これは、より広範な社会技術的問題を伴うベンチマークの設計と適用において、多くのきめ細かい問題をもたらす。
レビューではまた、不正なインセンティブ、妥当性の問題の構築、未知の未知、ベンチマーク結果のゲームに関する問題など、現在のプラクティスにおける一連のシステム的欠陥についても取り上げている。
- 参考スコア(独自算出の注目度): 2.2241228857601727
- License:
- Abstract: Quantitative Artificial Intelligence (AI) Benchmarks have emerged as fundamental tools for evaluating the performance, capability, and safety of AI models and systems. Currently, they shape the direction of AI development and are playing an increasingly prominent role in regulatory frameworks. As their influence grows, however, so too does concerns about how and with what effects they evaluate highly sensitive topics such as capabilities, including high-impact capabilities, safety and systemic risks. This paper presents an interdisciplinary meta-review of about 100 studies that discuss shortcomings in quantitative benchmarking practices, published in the last 10 years. It brings together many fine-grained issues in the design and application of benchmarks (such as biases in dataset creation, inadequate documentation, data contamination, and failures to distinguish signal from noise) with broader sociotechnical issues (such as an over-focus on evaluating text-based AI models according to one-time testing logic that fails to account for how AI models are increasingly multimodal and interact with humans and other technical systems). Our review also highlights a series of systemic flaws in current benchmarking practices, such as misaligned incentives, construct validity issues, unknown unknowns, and problems with the gaming of benchmark results. Furthermore, it underscores how benchmark practices are fundamentally shaped by cultural, commercial and competitive dynamics that often prioritise state-of-the-art performance at the expense of broader societal concerns. By providing an overview of risks associated with existing benchmarking procedures, we problematise disproportionate trust placed in benchmarks and contribute to ongoing efforts to improve the accountability and relevance of quantitative AI benchmarks within the complexities of real-world scenarios.

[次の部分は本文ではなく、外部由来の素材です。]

-- ==== Sys2Proof/Machine/Steps.lean ====
section
/-! DEFINITION. Steps: Veneers and input slots (R372 to R377), the opening of LOAD (R259, R356), phases (R102, R138),
the stash decision (R110 to R117), verdicts, seals and recalls (R346 to R357), weight digests (R358 to R361). -/

namespace Sys2Proof.Machine

/-! ### The Veneer map (R372 to R376) -/

/-- The own master array of a Veneer. -/
def State.ownMaster (s : State) (v : Nat) : Nat × Nat := ((s.ownVeneer v).1, s.rf .veneerSize 28 28 * 4096)
/-- The mirror master array of a Veneer; empty without mirror Veneers. -/
def State.mirrorMaster (s : State) (v : Nat) : Nat × Nat :=
  ((s.mirrorVeneer v).1, if s.mirrorInUse then s.rf .twinMirrorSize 28 28 * 4096 else 0)
/-- Address and bytes of the stash spill area. -/
def State.spillArea (s : State) : Nat × Nat := (s.rf .stashSpillBase 12 36 * 4096, s.rf .stashSpillLimit 0 28 * 4096)

/-- Retention depth in force for steps that open now. -/
def State.depth (s : State) : Nat := s.rf .retainCtrl 0 2

/-- Successor of a Veneer (R374). -/
def successor (depth v : Nat) : Nat := if v = 0 then 1 else if v = 1 then (if depth = 2 then 2 else 0) else 0

/-- Letter that the next step reads: what the newest unsealed step writes, else the sealed one (R374). -/
def State.nextReads (s : State) : Nat :=
  match s.newest with
  | some r => r.writes
  | none => if s.steps.sealedLetter = 3 then 0 else s.steps.sealedLetter

/-- An area lies in the LPDDR6 region; one of zero bytes passes (R373). -/
def inLpddr6 (x : Nat × Nat) : Bool := x.2 == 0 || regionSpan x.1 x.2 == .lpddr6

/-- Some two areas of a list overlap. -/
def anyMeet : List (Nat × Nat) → Bool
  | [] => false
  | x :: r => r.any (areasMeet x) || anyMeet r

/-- The Veneer regions that a depth and the letter read use. -/
def State.veneersInUse (s : State) (reads : Nat) : List (Nat × Nat) :=
  let ls := [0, 1, 2].filter fun v => (depthLetters s.depth).contains v || v == reads
  ls.map s.ownVeneer ++ (if s.mirrorInUse then ls.map s.mirrorVeneer else [])

/-- Step ID and attempt of the next step to open: the one step control has named, else the first replay, else the one after
the newest step. None before any step is known (R436, R438, R439). -/
def State.nextStep (s : State) : Option (Nat × Nat) :=
  match s.steps.next, s.steps.replays, s.newest with
  | some x, _, _ => some x
  | none, (n, a, _) :: _, _ => some (n, a)
  | none, [], some r => some (r.id + 1, 0)
  | none, [], none => if s.steps.sealedLetter = 3 then none else some (s.steps.sealedStep + 1, 0)

/-- What R373 refuses at step open. -/
def State.mapBad (s : State) (reads : Nat) : Bool :=
  let areas := s.veneersInUse reads ++ (List.range (s.depth + 1)).map s.inputSlot
  areas.any (fun x => !inLpddr6 x || (decide (0 < x.2) && touchesReserved x.1 x.2) || areasMeet x s.spillArea ||
    areasMeet x s.checkStore) || anyMeet areas ||
  decide (s.rf .veneerSize 0 28 < s.rf .veneerSize 28 28) ||
  (s.mirrorInUse && decide (s.rf .twinMirrorSize 0 28 < s.rf .twinMirrorSize 28 28))

/-! ### The stash (R109 to R117) -/

/-- Pages of a die in a list of 24. -/
def pagesOf (l : List Nat) (d : Nat) : Nat := nth 0 l d

/-- Stash pages of each segment, by die: the first entry starts one whatever its flag (R109). -/
def segments : List StashEntry → List (List Nat)
  | [] => []
  | e :: r =>
    match segments r, r.head? with
    | seg :: rest, some n =>
      if n.segmentStart then e.stashPages :: seg :: rest
      else ((List.range 24).map fun d => pagesOf e.stashPages d + pagesOf seg d) :: rest
    | rest, _ => e.stashPages :: rest

/-- The segment test of R116: some segment needs more than the reserve on some die. -/
def segmentsTooLarge (reserve : Nat) (st : List StashEntry) : Bool :=
  (segments st).any fun seg => (List.range 24).any fun d => decide (reserve < pagesOf seg d)

/-- What R116 refuses at step open. -/
def State.stashBad (s : State) : Bool :=
  decide (1048576 < s.rf .stashInlayLimit 0 21 + s.rf .stashReserve 0 21) || !inLpddr6 s.spillArea ||
    (match s.program 0 with
     | some p => segmentsTooLarge (s.rf .stashReserve 0 21) p.stash
     | none => false)
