-- ==== Sys2Proof/Machine/Settle.lean ====
section
/-! DEFINITION. What follows from every change of the module by itself, within the same step: bad Tray banks (R189),
check runs of lost cores (R337), phases (R138), verdicts (R347), images that wait (R262, R394), and cells and records
that can now move (R154, R213, R302, R304). -/

namespace Sys2Proof.Machine

/-- A unit whose original has neither ended nor is still on its core is not compared: its ops ended with another status
(R342). -/
def State.dropOrphans (s : State) : State :=
  s.square.units.foldl (fun t e =>
    let x := t.core e.2.original
    let held := (match x.acc with | some a => a.unit == some e.1 | none => false) ||
      (match x.item with | some it => it.ops.any fun o => o.unit == some e.1 | none => false)
    if e.2.originalDone || held then t else t.dropUnit e.1) s

/-- Replace a timetable entry with its progress. -/
def State.setSlot (s : State) (i : Nat) (x : TTSlot) : State :=
  { s with table := { s.table with slots := tabPut s.table.slots i x } }

/-- An occurrence is missed: counted, reported, traced (R258, R526). -/
def State.ttMiss (s : State) (i : Nat) (x : TTSlot) (due : Nat) : State :=
  let s := { s with table := { s.table with missed := satAdd s.table.missed 1 } }.trace benchRing 0x0032 (i + 0x8000)
    x.entry.action.toNat
  s.emit (event 0x000A .timetable .deadline
    (le 2 i ++ le 1 x.entry.action.toNat ++ zeros 5 ++ le 8 due))

/-- STEP_OPEN occurrences that still wait when the module comes to hold are refused (R357): missed, and their entries
stop (R259; DEDUCED, assumption log 30). -/
def State.refuseWaiting (s : State) : State :=
  if s.steps.halted then
    s.table.slots.foldl (fun t e =>
      match e.2.waiting with
      | some d =>
        if e.2.entry.action = 5 then
          (t.setSlot e.1 { e.2 with waiting := none, stopped := true }).ttMiss e.1 e.2 d.toNat
        else t
      | none => t) s
  else s

/-- Phases and verdicts go on. -/
def State.progress (s : State) : State := s.advance.verdicts

/-- Work of the steps goes on as far as it can: a seal may let a pass of the next step go out, and a replay open. -/
def State.settleSteps (s : State) : State :=
  (((s.clampBadBanks.dropOrphans.reissueLost.progress).secondReplay.holdImage.cutImage.dropCuts).progress).refuseWaiting

/-- The stream of the twin's gradient for a step has ended otherwise than OK (R379). -/
def State.twinStreamFailed (s : State) (r : StreamRx) (st : Status) : State :=
  if r.ring ∨ r.sender ≠ s.twin.peer ∨ s.twin.role ≠ 1 then s
  else match s.step? r.step with
    | some x => s.setStep { x with twinFailed := some st }
    | none => s

/-- A receive half ends otherwise than by its last cell: it returns to IDLE; what it served fails (R301, R314, R346). -/
def State.rxFails (s : State) (n : Nat) (r : StreamRx) (st : Status) : State :=
  let t := (s.rxRecord n r st).setRx n none
  if s.transferContext n then t.failTransfer st
  else if s.digestContext n then t
  else
    let t := (t.streamVerdict r.step st).twinStreamFailed r st
    match t.collOf n with
    | some base =>
      match t.coll base with
      | some c => (t.setColl base (c.fail c.issued st)).runColl base
      | none => t
    | none => t

/-- A transmit half ends: a twin transfer or a digest exchange goes on (R302, R360, R383). -/
def State.txEnds (s : State) (n : Nat) (t : StreamTx) (st : Status) : State :=
  let s := s.endTx n t st
  if t.transfer then s.transferTxEnd n t st
  else if t.digest then s.digestNext n t.destChip
  else s

/-- Streams whose poisoned data a bridge has refused end with POISON (R183). -/
def State.endBarred (s : State) : State :=
  s.fabric.barred.foldl (fun t n =>
    match (t.context n).tx with | some x => t.txEnds n x .poison | none => t)
    { s with fabric := { s.fabric with barred := [] } }

/-- Streams whose data lie in the Inlay of a clamped die, or whose buffer has come to lie where it may not be written, end (R23,
R126). -/
def State.endShut (s : State) : State :=
  let s := s.fabric.contexts.foldl (fun t c =>
    match (t.context c.1).tx with
    | some x =>
      if x.content.isNone ∧ x.sent < cellCount x.length ∧ t.accessStatus x.source x.length = .clamped then t.txEnds c.1 x .clamped
      else t
    | none => t) s
  s.fabric.contexts.foldl (fun t c =>
    match (t.context c.1).rx with
    | some r => if r.receiving ∧ t.bufferStatus c.1 r ≠ .ok then t.rxFails c.1 r (t.bufferStatus c.1 r) else t
    | none => t) s

/-- Held records whose ring has room are written, final ACKs follow, and senders go on. -/
def State.settleFabric (s : State) : State :=
  let s := s.crings.foldl (fun t e => if e.2.held.isEmpty then t else t.releaseCring e.1) s
  s.endBarred.endShut.lateAcks.pumpAll.flushAll.endBarred

/-- Everything that follows by itself. -/
def State.settle (s : State) : State := s.settleSteps.settleFabric

end Sys2Proof.Machine
end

- Abstract(参考訳): 定量的人工知能(AI)ベンチマークは、AIモデルやシステムのパフォーマンス、能力、安全性を評価するための基本的なツールとして登場した。
現在、彼らはAI開発の方向性を形作っており、規制フレームワークにおいてますます顕著な役割を担っている。
しかし、その影響が拡大するにつれて、高いインパクト能力、安全性、システム的リスクなど、非常に敏感なトピックを評価する方法や効果についても懸念が持たれる。
本稿では,過去10年間に発行された定量的ベンチマーク実践の欠点を論じる,約100の学術研究の学際的メタレビューを示す。
ベンチマークの設計と適用(データセット作成のバイアス、不十分なドキュメント、データ汚染、ノイズとシグナルを区別する失敗など)には、より広範な社会技術的問題(AIモデルがますますマルチモーダルになり、人間や他の技術システムとどのように相互作用するかを考慮せずに、テキストベースのAIモデルを評価する過度な焦点など)が組み込まれている。
我々のレビューでは、現在のベンチマークプラクティスにおける一連のシステム的欠陥、例えば、不整合インセンティブ、構成の妥当性の問題、未知の未知、ベンチマーク結果のゲームに関する問題についても取り上げている。
さらに、より広範な社会的懸念を犠牲にして、しばしば最先端のパフォーマンスを優先する文化的、商業的、競争的なダイナミクスによって、ベンチマークプラクティスが根本的に形作られています。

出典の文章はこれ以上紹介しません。